Cookie table history

Just how did cookie tables come to be such a staple at regional weddings? Some believe the practice came about during the Great Depression, when extended family members baked homemade cookies, saving the couple the cost of an expensive wedding cake.

Magone says during the time of her mother’s wedding, in 1947, people showed up at celebrations with cookies.

“It was not arranged or asked for or orchestrated. This was their way of contributing,” she says.

Gerry Manko of Monongahela, who plans to make nut horns and rosettes (a fried batter cookie) for the record attempt, notes cookies can feed more people than cake. “It’s just a friendly thing to do, and some people like to show off their skill,” she says.

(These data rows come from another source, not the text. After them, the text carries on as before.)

-- ==== Sys2Proof/Machine/StackFlags.lean ====
section
/-! DEFINITION. Meanings of the stack, flag and no-operation instructions (47_stack_flags_nop.md) and the undocumented NOPs (R282). One operation per mnemonic, then one meaning per opcode row, which resolves its mode's operand (R120) and runs the operation. -/

namespace Sys2Proof.Machine

/-- PHA (R220). -/
def State.opPha (s : State) : State := s.push s.a

/-- PHP (R221): the pushed byte has bits 5 and 4 set. -/
def State.opPhp (s : State) : State := s.push (s.p.pack true)

/-- PLA (R222). -/
def State.opPla (s : State) : State :=
  let (v, s1) := s.pop
  (s1.setA v).setNZ v

/-- PLP (R223). -/
def State.opPlp (s : State) : State :=
  let (v, s1) := s.pop
  s1.setP (Flags.unpack v)

/-- CLC, SEC, CLI, SEI, CLV, CLD, SED (R224 to R230). -/
def State.opClc (s : State) : State := s.setP { s.p with c := false }
def State.opSec (s : State) : State := s.setP { s.p with c := true }
def State.opCli (s : State) : State := s.setP { s.p with i := false }
def State.opSei (s : State) : State := s.setP { s.p with i := true }
def State.opClv (s : State) : State := s.setP { s.p with v := false }
def State.opCld (s : State) : State := s.setP { s.p with d := false }
def State.opSed (s : State) : State := s.setP { s.p with d := true }

/-- NOP (R231). -/
def State.opNop (s : State) : State := s

/-- The operand read of an undocumented NOP (R282): the byte is discarded, and a read has no effect (R61, D22). -/
def State.discard (s : State) (_ : Byte) : State := s

def execPha (s : State) : Result := .next (s.opPha)
def execPhp (s : State) : Result := .next (s.opPhp)
def execPla (s : State) : Result := .next (s.opPla)
def execPlp (s : State) : Result := .next (s.opPlp)
def execClc (s : State) : Result := .next (s.opClc)
def execSec (s : State) : Result := .next (s.opSec)
def execCli (s : State) : Result := .next (s.opCli)
def execSei (s : State) : Result := .next (s.opSei)
def execClv (s : State) : Result := .next (s.opClv)
def execCld (s : State) : Result := .next (s.opCld)
def execSed (s : State) : Result := .next (s.opSed)
def execNopZp04 (z : Byte) (s : State) : Result := .next (s.discard (s.read (eaZp z)))
def execNopAbs (w : Word) (s : State) : Result := .next (s.discard (s.read (eaAbs w)))
def execNopZpX14 (z : Byte) (s : State) : Result := .next (s.discard (s.read (s.eaZpX z)))
def execNop1A (s : State) : Result := .next (s.opNop)
def execNopAbsX1C (w : Word) (s : State) : Result := .next (s.discard (s.read (s.eaAbsX w)))
def execNopZpX34 (z : Byte) (s : State) : Result := .next (s.discard (s.read (s.eaZpX z)))
def execNop3A (s : State) : Result := .next (s.opNop)
def execNopAbsX3C (w : Word) (s : State) : Result := .next (s.discard (s.read (s.eaAbsX w)))
def execNopZp44 (z : Byte) (s : State) : Result := .next (s.discard (s.read (eaZp z)))
def execNopZpX54 (z : Byte) (s : State) : Result := .next (s.discard (s.read (s.eaZpX z)))
def execNop5A (s : State) : Result := .next (s.opNop)
def execNopAbsX5C (w : Word) (s : State) : Result := .next (s.discard (s.read (s.eaAbsX w)))
def execNopZp64 (z : Byte) (s : State) : Result := .next (s.discard (s.read (eaZp z)))
def execNopZpX74 (z : Byte) (s : State) : Result := .next (s.discard (s.read (s.eaZpX z)))
def execNop7A (s : State) : Result := .next (s.opNop)
def execNopAbsX7C (w : Word) (s : State) : Result := .next (s.discard (s.read (s.eaAbsX w)))
def execNopImm80 (i : Byte) (s : State) : Result := .next (s.discard i)
def execNopImm82 (i : Byte) (s : State) : Result := .next (s.discard i)
def execNopImm89 (i : Byte) (s : State) : Result := .next (s.discard i)
def execNopImmC2 (i : Byte) (s : State) : Result := .next (s.discard i)
def execNopZpXD4 (z : Byte) (s : State) : Result := .next (s.discard (s.read (s.eaZpX z)))
def execNopDA (s : State) : Result := .next (s.opNop)
def execNopAbsXDC (w : Word) (s : State) : Result := .next (s.discard (s.read (s.eaAbsX w)))
def execNopImmE2 (i : Byte) (s : State) : Result := .next (s.discard i)
def execNop (s : State) : Result := .next (s.opNop)
def execNopZpXF4 (z : Byte) (s : State) : Result := .next (s.discard (s.read (s.eaZpX z)))
def execNopFA (s : State) : Result := .next (s.opNop)
def execNopAbsXFC (w : Word) (s : State) : Result := .next (s.discard (s.read (s.eaAbsX w)))

end Sys2Proof.Machine
end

Magone sees the cookie baking — and contributing — as an act of generosity. She notes cookie tables are common in Youngstown, Ohio, and Wheeling, W.Va., as well. “They are every bit as entrenched in this tradition as we are,” she says.

Must-have cookies

Magone has reached a few conclusions from conducting her own cookie research at weddings.

The chocolate chip, she says, is “the most controversial.” Some guests think one can’t have a cookie table without it; others think the cookie is “too common,” she says.

Maybe if they are heart-shaped?

And what is the cookie everyone makes a beeline for?

“Lady locks,” Magone says.

Plum home baker Kimberly Lodge agrees.

“Probably my biggest request is lady locks,” she says.

Lodge, 58, says clients also clamour for more traditional cookies — the controversial chocolate chip and snickerdoodles are favorites. “Those two just disappear.”

“I (offer) 30 types of cookies. I make mini-cherry cheesecakes, the peaches (peach-shaped cookies) and thumbprints with icing to match the wedding party so there is some color on the table. Kolache, a Slovakian tradition (filled with jam or nuts) also add color,” Lodge says.

One recent trend she has noticed is couples skipping the wedding cake in favor of a cookie table and/or cupcakes.

Anita Miller, who runs Anita’s Sweet Escape — Cookies and Sweet Treats out of her licensed Jeannette home kitchen, has noticed that trend as well.

Miller, who refers to the summer season as “cookiepalooza,” says cookie tables have staying power. “In Western Pennsylvania, it’s almost a primary part of the wedding.”

Among the most popular cookies she makes are the peaches, lady locks and caramel cup tassies. Cutout sugar cookies, often heart-shaped, also are popular, she says.

“You know your family. Some couples are traditional — (they want) snickerdoodles, chocolate chip, peanut butter blossoms and buckeyes,” Miller says.

Feeding a crowd and favors

How many cookies should one plan on per guest?

Depending on whether they will be “tabled” before or after dinner, many bakers suggest half a dozen or more. Guests often consider cookies as both dessert and party favor.

“There is always a Tupperware container in someone’s purse,” Miller says, laughing.

Some hosts provide pretty, even personalized, “take out” containers for cookies.

In that case, Miller says, plan on a dozen. Per person.